Per l’ospedale di Mirandola in dono 4 letti per terapia subintensiva
L’Associazione LA NOSTRA MIRANDOLA ha donato, a metà novembre, al Reparto di lungodegenza post acuzie dell’ospedale di Mirandola, 4 letti per terapia subintensiva. Molto moderni, migliorano notevolmente sia il confort e la sicurezza dei degenti, sia il lavoro degli infermieri per la loro mobilizzazione.
La tipologia dei ricoverati dell’unità operativa postacuzie è molto varia e va dal ricovero per scompenso cardiaco a esiti da ictus, da pluripatologie varie a tutto ciò che riguarda la riabilitazione (frattura di femore, ecc.. ) .Quando il paziente è abbastanza anziano richiede un'assistenza molto attenta, e la donazione dei 4 letti di subintensiva è risultata preziosa.
Questi letti, in caso di necessità causata dall’emergenza Covid, possono essere utilizzati specificatamente per la terapia subintensiva. Si legge in una nota dell'associazione:
La presidente dell’associazione prof.ssa Nicoletta Vecchi Arbizzi è la persona che da quasi 20 anni raccoglie fondi per migliorare e potenziare l’Ospedale di Mirandola e lei stessa desidera ringraziare tutte le aziende e i privati cittadini che la aiutano concretamente per l’acquisto di attrezzature che sono di grande aiuto per le persone ammalate che hanno bisogno di essere assistite.
Nicoletta riesce a coinvolgere come un abbraccio corale tante aziende, privati cittadini e scolaresche che da anni si dimostrano sempre disponibili ad aiutare l’associazione per le donazioni al nostro nosocomio.
La Nostra Mirandola è da sempre molto attenta alle esigenze della comunità mirandolese , che diventerà sempre più anziana, e al reparto di lungodegenza ha già donato negli anni precedenti 16 letti elettrici a tre snodi con telecomando, così a tutt’oggi sono 20 i letti donati al reparto per 10 camere complete su un totale di 12 camere del reparto. L’acquisto dei letti è stato sempre sostenuto quasi interamente dalle offerte dei calendari sulla storia di Mirandola, che l’associazione stampa da diversi anni.

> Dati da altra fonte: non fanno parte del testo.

/-! ### Core.setM -/

@[simp] theorem Core.setM_id (c : Core) (d : BitVec 3) (x : Cell 64) : (c.setM d x).id = c.id := rfl
@[simp] theorem Core.setM_running (c : Core) (d : BitVec 3) (x : Cell 64) : (c.setM d x).running = c.running := rfl
@[simp] theorem Core.setM_act (c : Core) (d : BitVec 3) (x : Cell 64) : (c.setM d x).act = c.act := rfl
@[simp] theorem Core.setM_ctl (c : Core) (d : BitVec 3) (x : Cell 64) : (c.setM d x).ctl = c.ctl := rfl
@[simp] theorem Core.setM_pc (c : Core) (d : BitVec 3) (x : Cell 64) : (c.setM d x).pc = c.pc := rfl
@[simp] theorem Core.setM_wait (c : Core) (d : BitVec 3) (x : Cell 64) : (c.setM d x).wait = c.wait := rfl
@[simp] theorem Core.setM_spin (c : Core) (d : BitVec 3) (x : Cell 64) : (c.setM d x).spin = c.spin := rfl
@[simp] theorem Core.setM_pend (c : Core) (d : BitVec 3) (x : Cell 64) : (c.setM d x).pend = c.pend := rfl
@[simp] theorem Core.setM_reads (c : Core) (d : BitVec 3) (x : Cell 64) : (c.setM d x).reads = c.reads := rfl
@[simp] theorem Core.setM_marks (c : Core) (d : BitVec 3) (x : Cell 64) : (c.setM d x).marks = c.marks := rfl
@[simp] theorem Core.setM_irrev (c : Core) (d : BitVec 3) (x : Cell 64) : (c.setM d x).irrev = c.irrev := rfl
@[simp] theorem Core.setM_report (c : Core) (d : BitVec 3) (x : Cell 64) : (c.setM d x).report = c.report := rfl
@[simp] theorem Core.setM_raised (c : Core) (d : BitVec 3) (x : Cell 64) : (c.setM d x).raised = c.raised := rfl
@[simp] theorem Core.setM_frame (c : Core) (d : BitVec 3) (x : Cell 64) : (c.setM d x).frame = c.frame := rfl
@[simp] theorem Core.setM_parks (c : Core) (d : BitVec 3) (x : Cell 64) : (c.setM d x).parks = c.parks := rfl
@[simp] theorem Core.setM_streams (c : Core) (d : BitVec 3) (x : Cell 64) : (c.setM d x).streams = c.streams := rfl
@[simp] theorem Core.setM_seg (c : Core) (d : BitVec 3) (x : Cell 64) : (c.setM d x).seg = c.seg := rfl
@[simp] theorem Core.setM_closing (c : Core) (d : BitVec 3) (x : Cell 64) : (c.setM d x).closing = c.closing := rfl
@[simp] theorem Core.setM_pubs (c : Core) (d : BitVec 3) (x : Cell 64) : (c.setM d x).pubs = c.pubs := rfl
@[simp] theorem Core.setM_confirmed (c : Core) (d : BitVec 3) (x : Cell 64) : (c.setM d x).confirmed = c.confirmed := rfl
@[simp] theorem Core.setM_past (c : Core) (d : BitVec 3) (x : Cell 64) : (c.setM d x).past = c.past := rfl
@[simp] theorem Core.setM_again (c : Core) (d : BitVec 3) (x : Cell 64) : (c.setM d x).again = c.again := rfl
@[simp] theorem Core.setM_rcache (c : Core) (d : BitVec 3) (x : Cell 64) : (c.setM d x).rcache = c.rcache := rfl
@[simp] theorem Core.setM_mseq (c : Core) (d : BitVec 3) (x : Cell 64) : (c.setM d x).mseq = c.mseq := rfl
@[simp] theorem Core.setM_tseq (c : Core) (d : BitVec 3) (x : Cell 64) : (c.setM d x).tseq = c.tseq := rfl
@[simp] theorem Core.setM_mem (c : Core) (d : BitVec 3) (x : Cell 64) : (c.setM d x).mem = c.mem := rfl
@[simp] theorem Core.setM_owner (c : Core) (d : BitVec 3) (x : Cell 64) : (c.setM d x).owner = c.owner := rfl
@[simp] theorem Core.setM_poison (c : Core) (d : BitVec 3) (x : Cell 64) : (c.setM d x).poison = c.poison := rfl
@[simp] theorem Core.setM_banks (c : Core) (d : BitVec 3) (x : Cell 64) : (c.setM d x).banks = c.banks := rfl
@[simp] theorem Core.setM_imgSlot (c : Core) (d : BitVec 3) (x : Cell 64) : (c.setM d x).imgSlot = c.imgSlot := rfl
@[simp] theorem Core.setM_mailbox (c : Core) (d : BitVec 3) (x : Cell 64) : (c.setM d x).mailbox = c.mailbox := rfl
@[simp] theorem Core.setM_deque (c : Core) (d : BitVec 3) (x : Cell 64) : (c.setM d x).deque = c.deque := rfl
@[simp] theorem Core.setM_dqTop (c : Core) (d : BitVec 3) (x : Cell 64) : (c.setM d x).dqTop = c.dqTop := rfl
@[simp] theorem Core.setM_mbHead (c : Core) (d : BitVec 3) (x : Cell 64) : (c.setM d x).mbHead = c.mbHead := rfl
@[simp] theorem Core.setM_imem (c : Core) (d : BitVec 3) (x : Cell 64) : (c.setM d x).imem = c.imem := rfl
@[simp] theorem Core.setM_handlers (c : Core) (d : BitVec 3) (x : Cell 64) : (c.setM d x).handlers = c.handlers := rfl
@[simp] theorem Core.setM_loaded (c : Core) (d : BitVec 3) (x : Cell 64) : (c.setM d x).loaded = c.loaded := rfl
@[simp] theorem Core.setM_acc (c : Core) (d : BitVec 3) (x : Cell 64) : (c.setM d x).acc = c.acc := rfl
@[simp] theorem Core.setM_accOwner (c : Core) (d : BitVec 3) (x : Cell 64) : (c.setM d x).accOwner = c.accOwner := rfl
@[simp] theorem Core.setM_accPoison (c : Core) (d : BitVec 3) (x : Cell 64) : (c.setM d x).accPoison = c.accPoison := rfl
@[simp] theorem Core.setM_derived (c : Core) (d : BitVec 3) (x : Cell 64) : (c.setM d x).derived = c.derived := rfl
@[simp] theorem Core.setM_active (c : Core) (d : BitVec 3) (x : Cell 64) : (c.setM d x).active = c.active := rfl
@[simp] theorem Core.setM_shadow (c : Core) (d : BitVec 3) (x : Cell 64) : (c.setM d x).shadow = c.shadow := rfl
@[simp] theorem Core.setM_fenced (c : Core) (d : BitVec 3) (x : Cell 64) : (c.setM d x).fenced = c.fenced := rfl
@[simp] theorem Core.setM_lseq (c : Core) (d : BitVec 3) (x : Cell 64) : (c.setM d x).lseq = c.lseq := rfl
@[simp] theorem Core.setM_grinder (c : Core) (d : BitVec 3) (x : Cell 64) : (c.setM d x).grinder = c.grinder := rfl
@[simp] theorem Core.setM_engSeq (c : Core) (d : BitVec 3) (x : Cell 64) : (c.setM d x).engSeq = c.engSeq := rfl
@[simp] theorem Core.setM_ops (c : Core) (d : BitVec 3) (x : Cell 64) : (c.setM d x).ops = c.ops := rfl
@[simp] theorem Core.setM_ring (c : Core) (d : BitVec 3) (x : Cell 64) : (c.setM d x).ring = c.ring := rfl
@[simp] theorem Core.setM_planes0 (c : Core) (d : BitVec 3) (x : Cell 64) : (c.setM d x).planes0 = c.planes0 := rfl
@[simp] theorem Core.setM_grind0 (c : Core) (d : BitVec 3) (x : Cell 64) : (c.setM d x).grind0 = c.grind0 := rfl
@[simp] theorem Core.setM_locks (c : Core) (d : BitVec 3) (x : Cell 64) : (c.setM d x).locks = c.locks := rfl
@[simp] theorem Core.setM_traceOut (c : Core) (d : BitVec 3) (x : Cell 64) : (c.setM d x).traceOut = c.traceOut := rfl
@[simp] theorem Core.setM_pours (c : Core) (d : BitVec 3) (x : Cell 64) : (c.setM d x).pours = c.pours := rfl
@[simp] theorem Core.setM_colls (c : Core) (d : BitVec 3) (x : Cell 64) : (c.setM d x).colls = c.colls := rfl
@[simp] theorem Core.setM_rounds (c : Core) (d : BitVec 3) (x : Cell 64) : (c.setM d x).rounds = c.rounds := rfl
@[simp] theorem Core.setM_lt (c : Core) (d : BitVec 3) (x : Cell 64) : (c.setM d x).lt = c.lt := rfl
@[simp] theorem Core.setM_owed (c : Core) (d : BitVec 3) (x : Cell 64) : (c.setM d x).owed = c.owed := rfl
@[simp] theorem Core.setM_prio (c : Core) (d : BitVec 3) (x : Cell 64) : (c.setM d x).prio = c.prio := rfl
@[simp] theorem Core.setM_stealCtr (c : Core) (d : BitVec 3) (x : Cell 64) : (c.setM d x).stealCtr = c.stealCtr := rfl
@[simp] theorem Core.setM_stealWait (c : Core) (d : BitVec 3) (x : Cell 64) : (c.setM d x).stealWait = c.stealWait := rfl
@[simp] theorem Core.setM_victims (c : Core) (d : BitVec 3) (x : Cell 64) : (c.setM d x).victims = c.victims := rfl
@[simp] theorem Core.setM_sent (c : Core) (d : BitVec 3) (x : Cell 64) : (c.setM d x).sent = c.sent := rfl
@[simp] theorem Core.setM_recv (c : Core) (d : BitVec 3) (x : Cell 64) : (c.setM d x).recv = c.recv := rfl
@[simp] theorem Core.setM_gang (c : Core) (d : BitVec 3) (x : Cell 64) : (c.setM d x).gang = c.gang := rfl
@[simp] theorem Core.setM_gangWait (c : Core) (d : BitVec 3) (x : Cell 64) : (c.setM d x).gangWait = c.gangWait := rfl
@[simp] theorem Core.setM_reserved (c : Core) (d : BitVec 3) (x : Cell 64) : (c.setM d x).reserved = c.reserved := rfl
@[simp] theorem Core.setM_tlb (c : Core) (d : BitVec 3) (x : Cell 64) : (c.setM d x).tlb = c.tlb := rfl
@[simp] theorem Core.setM_stopped (c : Core) (d : BitVec 3) (x : Cell 64) : (c.setM d x).stopped = c.stopped := rfl
@[simp] theorem Core.setM_halted (c : Core) (d : BitVec 3) (x : Cell 64) : (c.setM d x).halted = c.halted := rfl
@[simp] theorem Core.setM_haltClk (c : Core) (d : BitVec 3) (x : Cell 64) : (c.setM d x).haltClk = c.haltClk := rfl
@[simp] theorem Core.setM_haltPc (c : Core) (d : BitVec 3) (x : Cell 64) : (c.setM d x).haltPc = c.haltPc := rfl
@[simp] theorem Core.setM_steps (c : Core) (d : BitVec 3) (x : Cell 64) : (c.setM d x).steps = c.steps := rfl
@[simp] theorem Core.setM_rpos (c : Core) (d : BitVec 3) (x : Cell 64) : (c.setM d x).rpos = c.rpos := rfl
@[simp] theorem Core.setM_passing (c : Core) (d : BitVec 3) (x : Cell 64) : (c.setM d x).passing = c.passing := rfl
@[simp] theorem Core.setM_clk (c : Core) (d : BitVec 3) (x : Cell 64) : (c.setM d x).clk = c.clk := rfl
@[simp] theorem Core.setM_at9 (c : Core) (d : BitVec 3) (x : Cell 64) : (c.setM d x).at9 = c.at9 := rfl
@[simp] theorem Core.setM_nact (c : Core) (d : BitVec 3) (x : Cell 64) : (c.setM d x).nact = c.nact := rfl
@[simp] theorem Core.setM_nord (c : Core) (d : BitVec 3) (x : Cell 64) : (c.setM d x).nord = c.nord := rfl
@[simp] theorem Core.setM_nund (c : Core) (d : BitVec 3) (x : Cell 64) : (c.setM d x).nund = c.nund := rfl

Alla domanda: “Prof.ssa ,mi spieghi, quasi 20 anni dedicati al miglioramento e potenziamento del Santa Maria Bianca, cosa hanno rappresentato per lei? ”Un impegno morale e materiale, cominciato nel 2001 con la donazione della prima Tac, nel 2009 con la donazione della seconda Tac. In pratica l’azienda sono 20 anni che non compera una Tac per il Santa Maria Bianca. L’impegno .continua tuttora perché ritengo da sempre che l’Ospedale di Mirandola sia "un grande e prezioso valore" per salvaguardare la salute dei cittadini dell’Area Nord. Non possiamo rinunciare per nessun motivo al Santa Maria Bianca e tutta la popolazione ne deve essere consapevole, SOSTENENDOLO con tutte le proprie forze.